Glance back at that list of 10 things all PC games should do from earlier in the year, and this is one game that's present and correct for almost all of them, and even more I didn't include. First time I ran, it defaulted to my screen's native resolution. It stores three different quicksaves at any one time as well as an Autosave. Escape is the go-to key for everything Escape implies. There's an option to auto-skip the intro video. The video settings are all transparently-described and intuitive. It alt-tabs beautiful. It even asked me where I wanted it to store my savegames when I installed it . This a small Russian studio making its first game, and it absolutely understands what people who game on PC need and expect. Moreoever, it's gone to the effort of including that kind of stuff without sacrificing or compromising the game itself. If Katauri Interactive can get the technological structures of a PC game so, so right, anyone can. And, to employ that moronic line angry readers use whenever we print something they disagree with, shame on you, bigger developers. Shame on you.

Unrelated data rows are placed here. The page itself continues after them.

/-! ## Gains and companding -/

/-- R1. -/
def Obligations.GainRule : Prop :=
  (∀ g, clampGain g ≤ 32768 ∧ (g ≤ 32768 → clampGain g = g) ∧ (32768 < g → clampGain g = 32768))
  ∧ (∀ g : Nat, ∀ x : Int, applyGain g x = (x * g + 16384) / 32768)
  ∧ (∀ x : Int, applyGain 32768 x = x)
  ∧ ∀ g : Nat, ∀ x : Int, g ≤ 32768 → -32768 ≤ x → x ≤ 32767 → -32768 ≤ applyGain g x ∧ applyGain g x ≤ 32767

/-- R14 and R15: μ-law compression of every 16-bit sample, and expansion of every code. -/
def Obligations.MuLaw : Prop :=
  (∀ x : Int, -32768 ≤ x → x ≤ 32767 →
    ∃ sign magnitude exponent mantissa : Nat,
      sign = (if x < 0 then 1 else 0) ∧ magnitude = min x.natAbs 32635 + 132
      ∧ 132 ≤ magnitude ∧ magnitude ≤ 32767
      ∧ 2 ^ (exponent + 7) ≤ magnitude ∧ magnitude < 2 ^ (exponent + 8) ∧ exponent ≤ 7
      ∧ mantissa = magnitude / 2 ^ (exponent + 3) % 16
      ∧ compress .mu x = ~~~ (BitVec.ofNat 8 (sign * 128 + exponent * 16 + mantissa)))
  ∧ (∀ x : Int, 32635 ≤ x → x ≤ 32767 → compress .mu x = 0x80)
  ∧ (∀ x : Int, -32768 ≤ x → x ≤ -32635 → compress .mu x = 0x00)
  ∧ ∀ code : Byte,
      let c := ~~~ code
      let value : Int := ((c.extractLsb' 0 4).toNat * 8 + 132) * 2 ^ (c.extractLsb' 4 3).toNat - 132
      expand .mu code = (if c.getLsbD 7 then -value else value)
      ∧ -32124 ≤ expand .mu code ∧ expand .mu code ≤ 32124

/-- R16 and R17: A-law compression of every 16-bit sample, and expansion of every code. -/
def Obligations.ALaw : Prop :=
  (∀ x : Int, -32768 ≤ x → x ≤ 32767 →
    ∃ p segment value : Nat,
      (p : Int) = (if x / 8 < 0 then -(x / 8) - 1 else x / 8) ∧ p ≤ 4095
      ∧ segment ≤ 7 ∧ p ≤ 32 * 2 ^ segment - 1 ∧ (∀ k < segment, 32 * 2 ^ k - 1 < p)
      ∧ value = segment * 16 + (if segment ≤ 1 then p / 2 % 16 else p / 2 ^ segment % 16)
      ∧ compress .a x = BitVec.ofNat 8 value ^^^ (if x / 8 < 0 then 0x55 else 0xD5))
  ∧ ∀ code : Byte,
      let a := code ^^^ 0x55
      let t := (a.extractLsb' 0 4).toNat * 16
      let segment := (a.extractLsb' 4 3).toNat
      let value : Int := if segment = 0 then t + 8 else (t + 264) * 2 ^ (segment - 1)
      expand .a code = (if a.getLsbD 7 then value else -value)
      ∧ -32256 ≤ expand .a code ∧ expand .a code ≤ 32256 ∧ expand .a code ≠ 0

/-! ## Noise suppressor -/

/-- R51: the floor after stage 4, the class of the frame having been formed against the floor from before it. -/
def Obligations.SuppressorFloor : Prop :=
  ∀ (x : Suppressor) (profile : Profile) (energy : Nat) (m : Frame),
    let y := x.stages profile energy m
    y.floor = max profile.nmin (min energy (x.floor + x.floor / 256 + 1))
    ∧ (y.speech = true ↔ profile.threshold ≤ min 15 (bitlen energy - bitlen x.floor))
    ∧ (energy ≤ x.floor → y.floor = max profile.nmin energy)
    ∧ (y.floor ≤ x.floor + x.floor / 256 + 1 ∨ y.floor = profile.nmin)
    ∧ (profile.nmin ≤ 2 ^ 35 → energy ≤ 2 ^ 35 → profile.nmin ≤ y.floor ∧ y.floor ≤ 2 ^ 35)
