-- ==== Sys2Proof/Laws/Requests.lean ====
section
/-! SUPPORT. What a control port does with a request frame (R169, R170), and what the shared forms of a
request's checks come to. -/

namespace Sys2Proof.Machine

/-! ## Fields under taking and answering -/

theorem State.taken_eq (s : State) (p : Port) (code : Byte) :
    s.taken p code = s.setPort p { s.port p with ready := false, inFlight := some code, lastReply := none } := rfl

theorem State.answer_eq (s : State) (p : Port) (status : Status) (payload : List Byte) :
    s.answer p status payload = s.setPort p { s.port p with
      ready := true, inFlight := none, lastReply := some ⟨status, ((s.port p).inFlight).getD 0, payload⟩ } := rfl

@[simp] theorem State.taken_phase (s : State) (p : Port) (code : Byte) : (s.taken p code).phase = s.phase := rfl
@[simp] theorem State.taken_startUp (s : State) (p : Port) (code : Byte) : (s.taken p code).startUp = s.startUp := rfl
@[simp] theorem State.taken_highway (s : State) (p : Port) (code : Byte) : (s.taken p code).highway = s.highway := rfl
@[simp] theorem State.taken_positions (s : State) (p : Port) (code : Byte) : (s.taken p code).positions = s.positions := rfl
@[simp] theorem State.taken_suppress (s : State) (p : Port) (code : Byte) : (s.taken p code).suppress = s.suppress := rfl
@[simp] theorem State.taken_echo (s : State) (p : Port) (code : Byte) : (s.taken p code).echo = s.echo := rfl
@[simp] theorem State.taken_mixer (s : State) (p : Port) (code : Byte) : (s.taken p code).mixer = s.mixer := rfl
@[simp] theorem State.taken_clipStore (s : State) (p : Port) (code : Byte) : (s.taken p code).clipStore = s.clipStore := rfl
@[simp] theorem State.taken_arbiter (s : State) (p : Port) (code : Byte) : (s.taken p code).arbiter = s.arbiter := rfl
@[simp] theorem State.taken_memory (s : State) (p : Port) (code : Byte) : (s.taken p code).memory = s.memory := rfl
@[simp] theorem State.taken_streams (s : State) (p : Port) (code : Byte) : (s.taken p code).streams = s.streams := rfl
@[simp] theorem State.taken_whisper (s : State) (p : Port) (code : Byte) : (s.taken p code).whisper = s.whisper := rfl
@[simp] theorem State.taken_events (s : State) (p : Port) (code : Byte) : (s.taken p code).events = s.events := rfl
@[simp] theorem State.taken_freeCount (s : State) (p : Port) (code : Byte) : (s.taken p code).freeCount = s.freeCount := rfl
@[simp] theorem State.taken_pending (s : State) (p : Port) (code : Byte) : (s.taken p code).pending = s.pending := rfl
@[simp] theorem State.answer_phase (s : State) (p : Port) (status : Status) (payload : List Byte) :
    (s.answer p status payload).phase = s.phase := rfl
@[simp] theorem State.answer_startUp (s : State) (p : Port) (status : Status) (payload : List Byte) :
    (s.answer p status payload).startUp = s.startUp := rfl
@[simp] theorem State.answer_highway (s : State) (p : Port) (status : Status) (payload : List Byte) :
    (s.answer p status payload).highway = s.highway := rfl
@[simp] theorem State.answer_positions (s : State) (p : Port) (status : Status) (payload : List Byte) :
    (s.answer p status payload).positions = s.positions := rfl
@[simp] theorem State.answer_suppress (s : State) (p : Port) (status : Status) (payload : List Byte) :
    (s.answer p status payload).suppress = s.suppress := rfl
@[simp] theorem State.answer_echo (s : State) (p : Port) (status : Status) (payload : List Byte) :
    (s.answer p status payload).echo = s.echo := rfl
@[simp] theorem State.answer_mixer (s : State) (p : Port) (status : Status) (payload : List Byte) :
    (s.answer p status payload).mixer = s.mixer := rfl
@[simp] theorem State.answer_clipStore (s : State) (p : Port) (status : Status) (payload : List Byte) :
    (s.answer p status payload).clipStore = s.clipStore := rfl
@[simp] theorem State.answer_arbiter (s : State) (p : Port) (status : Status) (payload : List Byte) :
    (s.answer p status payload).arbiter = s.arbiter := rfl
@[simp] theorem State.answer_memory (s : State) (p : Port) (status : Status) (payload : List Byte) :
    (s.answer p status payload).memory = s.memory := rfl
@[simp] theorem State.answer_streams (s : State) (p : Port) (status : Status) (payload : List Byte) :
    (s.answer p status payload).streams = s.streams := rfl
@[simp] theorem State.answer_whisper (s : State) (p : Port) (status : Status) (payload : List Byte) :
    (s.answer p status payload).whisper = s.whisper := rfl
@[simp] theorem State.answer_events (s : State) (p : Port) (status : Status) (payload : List Byte) :
    (s.answer p status payload).events = s.events := rfl
@[simp] theorem State.answer_freeCount (s : State) (p : Port) (status : Status) (payload : List Byte) :
    (s.answer p status payload).freeCount = s.freeCount := rfl
@[simp] theorem State.answer_pending (s : State) (p : Port) (status : Status) (payload : List Byte) :
    (s.answer p status payload).pending = s.pending := rfl
@[simp] theorem State.refuse_phase (s : State) (p : Port) (status : Status) : (s.refuse p status).phase = s.phase := rfl
@[simp] theorem State.refuse_startUp (s : State) (p : Port) (status : Status) : (s.refuse p status).startUp = s.startUp := rfl
@[simp] theorem State.refuse_highway (s : State) (p : Port) (status : Status) : (s.refuse p status).highway = s.highway := rfl
@[simp] theorem State.refuse_positions (s : State) (p : Port) (status : Status) : (s.refuse p status).positions = s.positions := rfl
@[simp] theorem State.refuse_suppress (s : State) (p : Port) (status : Status) : (s.refuse p status).suppress = s.suppress := rfl
@[simp] theorem State.refuse_echo (s : State) (p : Port) (status : Status) : (s.refuse p status).echo = s.echo := rfl
@[simp] theorem State.refuse_mixer (s : State) (p : Port) (status : Status) : (s.refuse p status).mixer = s.mixer := rfl
@[simp] theorem State.refuse_clipStore (s : State) (p : Port) (status : Status) : (s.refuse p status).clipStore = s.clipStore := rfl
@[simp] theorem State.refuse_arbiter (s : State) (p : Port) (status : Status) : (s.refuse p status).arbiter = s.arbiter := rfl
@[simp] theorem State.refuse_memory (s : State) (p : Port) (status : Status) : (s.refuse p status).memory = s.memory := rfl
@[simp] theorem State.refuse_streams (s : State) (p : Port) (status : Status) : (s.refuse p status).streams = s.streams := rfl
@[simp] theorem State.refuse_whisper (s : State) (p : Port) (status : Status) : (s.refuse p status).whisper = s.whisper := rfl
@[simp] theorem State.refuse_events (s : State) (p : Port) (status : Status) : (s.refuse p status).events = s.events := rfl
@[simp] theorem State.refuse_freeCount (s : State) (p : Port) (status : Status) : (s.refuse p status).freeCount = s.freeCount := rfl
@[simp] theorem State.refuse_pending (s : State) (p : Port) (status : Status) : (s.refuse p status).pending = s.pending := rfl
@[simp] theorem State.replied_phase (s : State) (p : Port) (code : Byte) (status : Status) (payload : List Byte) :
    (s.replied p code status payload).phase = s.phase := rfl
@[simp] theorem State.replied_startUp (s : State) (p : Port) (code : Byte) (status : Status) (payload : List Byte) :
    (s.replied p code status payload).startUp = s.startUp := rfl
@[simp] theorem State.replied_highway (s : State) (p : Port) (code : Byte) (status : Status) (payload : List Byte) :
    (s.replied p code status payload).highway = s.highway := rfl
@[simp] theorem State.replied_positions (s : State) (p : Port) (code : Byte) (status : Status) (payload : List Byte) :
    (s.replied p code status payload).positions = s.positions := rfl
@[simp] theorem State.replied_suppress (s : State) (p : Port) (code : Byte) (status : Status) (payload : List Byte) :
    (s.replied p code status payload).suppress = s.suppress := rfl
@[simp] theorem State.replied_echo (s : State) (p : Port) (code : Byte) (status : Status) (payload : List Byte) :
    (s.replied p code status payload).echo = s.echo := rfl
@[simp] theorem State.replied_mixer (s : State) (p : Port) (code : Byte) (status : Status) (payload : List Byte) :
    (s.replied p code status payload).mixer = s.mixer := rfl
@[simp] theorem State.replied_clipStore (s : State) (p : Port) (code : Byte) (status : Status) (payload : List Byte) :
    (s.replied p code status payload).clipStore = s.clipStore := rfl
@[simp] theorem State.replied_arbiter (s : State) (p : Port) (code : Byte) (status : Status) (payload : List Byte) :
    (s.replied p code status payload).arbiter = s.arbiter := rfl
@[simp] theorem State.replied_memory (s : State) (p : Port) (code : Byte) (status : Status) (payload : List Byte) :
    (s.replied p code status payload).memory = s.memory := rfl
@[simp] theorem State.replied_streams (s : State) (p : Port) (code : Byte) (status : Status) (payload : List Byte) :
    (s.replied p code status payload).streams = s.streams := rfl
@[simp] theorem State.replied_whisper (s : State) (p : Port) (code : Byte) (status : Status) (payload : List Byte) :
    (s.replied p code status payload).whisper = s.whisper := rfl
@[simp] theorem State.replied_events (s : State) (p : Port) (code : Byte) (status : Status) (payload : List Byte) :
    (s.replied p code status payload).events = s.events := rfl
@[simp] theorem State.replied_freeCount (s : State) (p : Port) (code : Byte) (status : Status) (payload : List Byte) :
    (s.replied p code status payload).freeCount = s.freeCount := rfl
@[simp] theorem State.replied_pending (s : State) (p : Port) (code : Byte) (status : Status) (payload : List Byte) :
    (s.replied p code status payload).pending = s.pending := rfl
@[simp] theorem State.ignoreFrame_phase (s : State) (p : Port) : (s.ignoreFrame p).phase = s.phase := rfl
@[simp] theorem State.ignoreFrame_startUp (s : State) (p : Port) : (s.ignoreFrame p).startUp = s.startUp := rfl
@[simp] theorem State.ignoreFrame_highway (s : State) (p : Port) : (s.ignoreFrame p).highway = s.highway := rfl
@[simp] theorem State.ignoreFrame_positions (s : State) (p : Port) : (s.ignoreFrame p).positions = s.positions := rfl
@[simp] theorem State.ignoreFrame_suppress (s : State) (p : Port) : (s.ignoreFrame p).suppress = s.suppress := rfl
@[simp] theorem State.ignoreFrame_echo (s : State) (p : Port) : (s.ignoreFrame p).echo = s.echo := rfl
@[simp] theorem State.ignoreFrame_mixer (s : State) (p : Port) : (s.ignoreFrame p).mixer = s.mixer := rfl
@[simp] theorem State.ignoreFrame_clipStore (s : State) (p : Port) : (s.ignoreFrame p).clipStore = s.clipStore := rfl
@[simp] theorem State.ignoreFrame_arbiter (s : State) (p : Port) : (s.ignoreFrame p).arbiter = s.arbiter := rfl
@[simp] theorem State.ignoreFrame_memory (s : State) (p : Port) : (s.ignoreFrame p).memory = s.memory := rfl
@[simp] theorem State.ignoreFrame_streams (s : State) (p : Port) : (s.ignoreFrame p).streams = s.streams := rfl
@[simp] theorem State.ignoreFrame_whisper (s : State) (p : Port) : (s.ignoreFrame p).whisper = s.whisper := rfl
@[simp] theorem State.ignoreFrame_events (s : State) (p : Port) : (s.ignoreFrame p).events = s.events := rfl
@[simp] theorem State.ignoreFrame_freeCount (s : State) (p : Port) : (s.ignoreFrame p).freeCount = s.freeCount := rfl
@[simp] theorem State.ignoreFrame_pending (s : State) (p : Port) : (s.ignoreFrame p).pending = s.pending := rfl

@[simp] theorem State.taken_port (s : State) (p : Port) (code : Byte) :
    (s.taken p code).port p = { s.port p with ready := false, inFlight := some code, lastReply := none } := by
  simp [State.taken, State.port]

@[simp] theorem State.answer_port (s : State) (p : Port) (status : Status) (payload : List Byte) :
    (s.answer p status payload).port p = { s.port p with
      ready := true, inFlight := none, lastReply := some ⟨status, ((s.port p).inFlight).getD 0, payload⟩ } := by
  simp [State.answer, State.port]

/-- A reply made at the arrival of a request that changes nothing else. -/
theorem State.taken_answer (s : State) (p : Port) (code : Byte) (status : Status) (payload : List Byte) :
    (s.taken p code).answer p status payload = s.replied p code status payload := by
  cases p <;> rfl

theorem State.taken_refuse (s : State) (p : Port) (code : Byte) (status : Status) :
    (s.taken p code).refuse p status = s.replied p code status [] := s.taken_answer p code status []

/-! ## The port-level checks -/

/-- A request frame that a port takes passes to the request's own checks. -/
theorem State.request_of_takes {s : State} {p : Port} (h : s.takes p) (code : Byte) (body : State → State) :
    s.request p code body = body (s.taken p code) := by
  obtain ⟨h1, h2, h3⟩ := h
  simp [State.request, h1, h2, h3]

/-- Everything a request frame can come to (R169, R170). -/
theorem State.request_cases (s : State) (p : Port) (code : Byte) (body : State → State) :
    s.request p code body = s
      ∨ s.request p code body = s.ignoreFrame p
      ∨ s.request p code body = s.replied p code .starting []
      ∨ s.request p code body = s.replied p code .portOff []
      ∨ (s.takes p ∧ s.request p code body = body (s.taken p code)) := by
  unfold State.request
  cases hp : s.phase with
  | shifting => exact Or.inl rfl
  | preparing =>
    dsimp only
    split
    · exact Or.inr (Or.inr (Or.inl (s.taken_refuse p code .starting)))
    · exact Or.inr (Or.inl rfl)
  | running =>
    dsimp only
    split
    · next hr =>
      split
      · next he => exact Or.inr (Or.inr (Or.inr (Or.inr ⟨⟨hp, hr, he⟩, rfl⟩)))
      · exact Or.inr (Or.inr (Or.inr (Or.inl (s.taken_refuse p code .portOff))))
    · exact Or.inr (Or.inl rfl)

/-! ## Checks -/

theorem State.checked_pass {s : State} {p : Port} {checks : List (Bool × Status)} (effect : State → State)
    (h : firstRefusal checks = none) : s.checked p checks effect = effect s := by
  simp [State.checked, h]

theorem State.checked_fail {s : State} {p : Port} {checks : List (Bool × Status)} {status : Status}
    (effect : State → State) (h : firstRefusal checks = some status) :
    s.checked p checks effect = s.refuse p status := by
  simp [State.checked, h]

@[simp] theorem firstRefusal_nil : firstRefusal [] = none := rfl

@[simp] theorem firstRefusal_true (status : Status) (rest : List (Bool × Status)) :
    firstRefusal ((true, status) :: rest) = some status := rfl

@[simp] theorem firstRefusal_false (status : Status) (rest : List (Bool × Status)) :
    firstRefusal ((false, status) :: rest) = firstRefusal rest := rfl

/-- The first check that fails, as the model finds it and as `State.verdict` does. -/
theorem firstRefusal_eq (checks : List Check) : firstRefusal checks = (checks.find? Prod.fst).map Prod.snd := by
  induction checks with
  | nil => rfl
  | cons c rest ih =>
    obtain ⟨fails, status⟩ := c
    cases fails
    · exact ih
    · rfl

/-- A chain of checks either refuses, or all of them pass and the effect follows. -/
theorem State.checked_cases (s : State) (p : Port) (checks : List (Bool × Status)) (effect : State → State) :
    (∃ status, s.checked p checks effect = s.refuse p status) ∨ s.checked p checks effect = effect s := by
  unfold State.checked
  cases firstRefusal checks with
  | none => exact Or.inr rfl
  | some status => exact Or.inl ⟨status, rfl⟩

theorem State.withNumber_some {n : Nat} {s : State} {p : Port} {b : Byte} {i : Fin n} (body : Fin n → State → State)
    (h : number? n b = some i) : s.withNumber p b body = body i s := by
  simp [State.withNumber, h]

theorem State.withNumber_none {n : Nat} {s : State} {p : Port} {b : Byte} (body : Fin n → State → State)
    (h : number? n b = none) : s.withNumber p b body = s.refuse p .badArg := by
  simp [State.withNumber, h]

end Sys2Proof.Machine
end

But that its publishers had anywhere near the same intelligence and understanding. It's not on Steam, it's still not available at retail in Europe, and downloading it direct from 1C or over Gamersgate costs a laughable £40 in the current moneyageddon climate. So it'll never make it past cult favourite, because it's been apparently screwed by its own financiers. This could have been the next Sins of a Solar Empire, in terms of laser-guided focus on a passionate audience, but instead it's been left to die. I'm depressed that I can't in good faith tell half our readership to go out and buy it right now, because the UK download price is so absurd. Its plastic-boxen form hits in February, with the likes of Play.com offering it for around £25. You have to go buy it, if you have any love of strategy or of roleplaying, and most especially of PC gaming. But you won't, because it's still not cheap enough and it's too far after the fact. Americans, however, have no such excuse.

If this can find a profitable enough audience, King's Bounty is the future of PC gaming. Stop staring in horror at all those dying MMOs and mendacious, mercenary big devs fleeing for console shores. They're no loss whatsoever. What we have here is great ideas supported by solid game-making - a new breed of developers freed from the cheerless, focus group-governed rules and oversights of most Western publishers, but now able to pair that with experience and expertise. The Russian scene is about to become absolutely phenomenal, and this charming, thoughtful hybrid is the herald of that new age.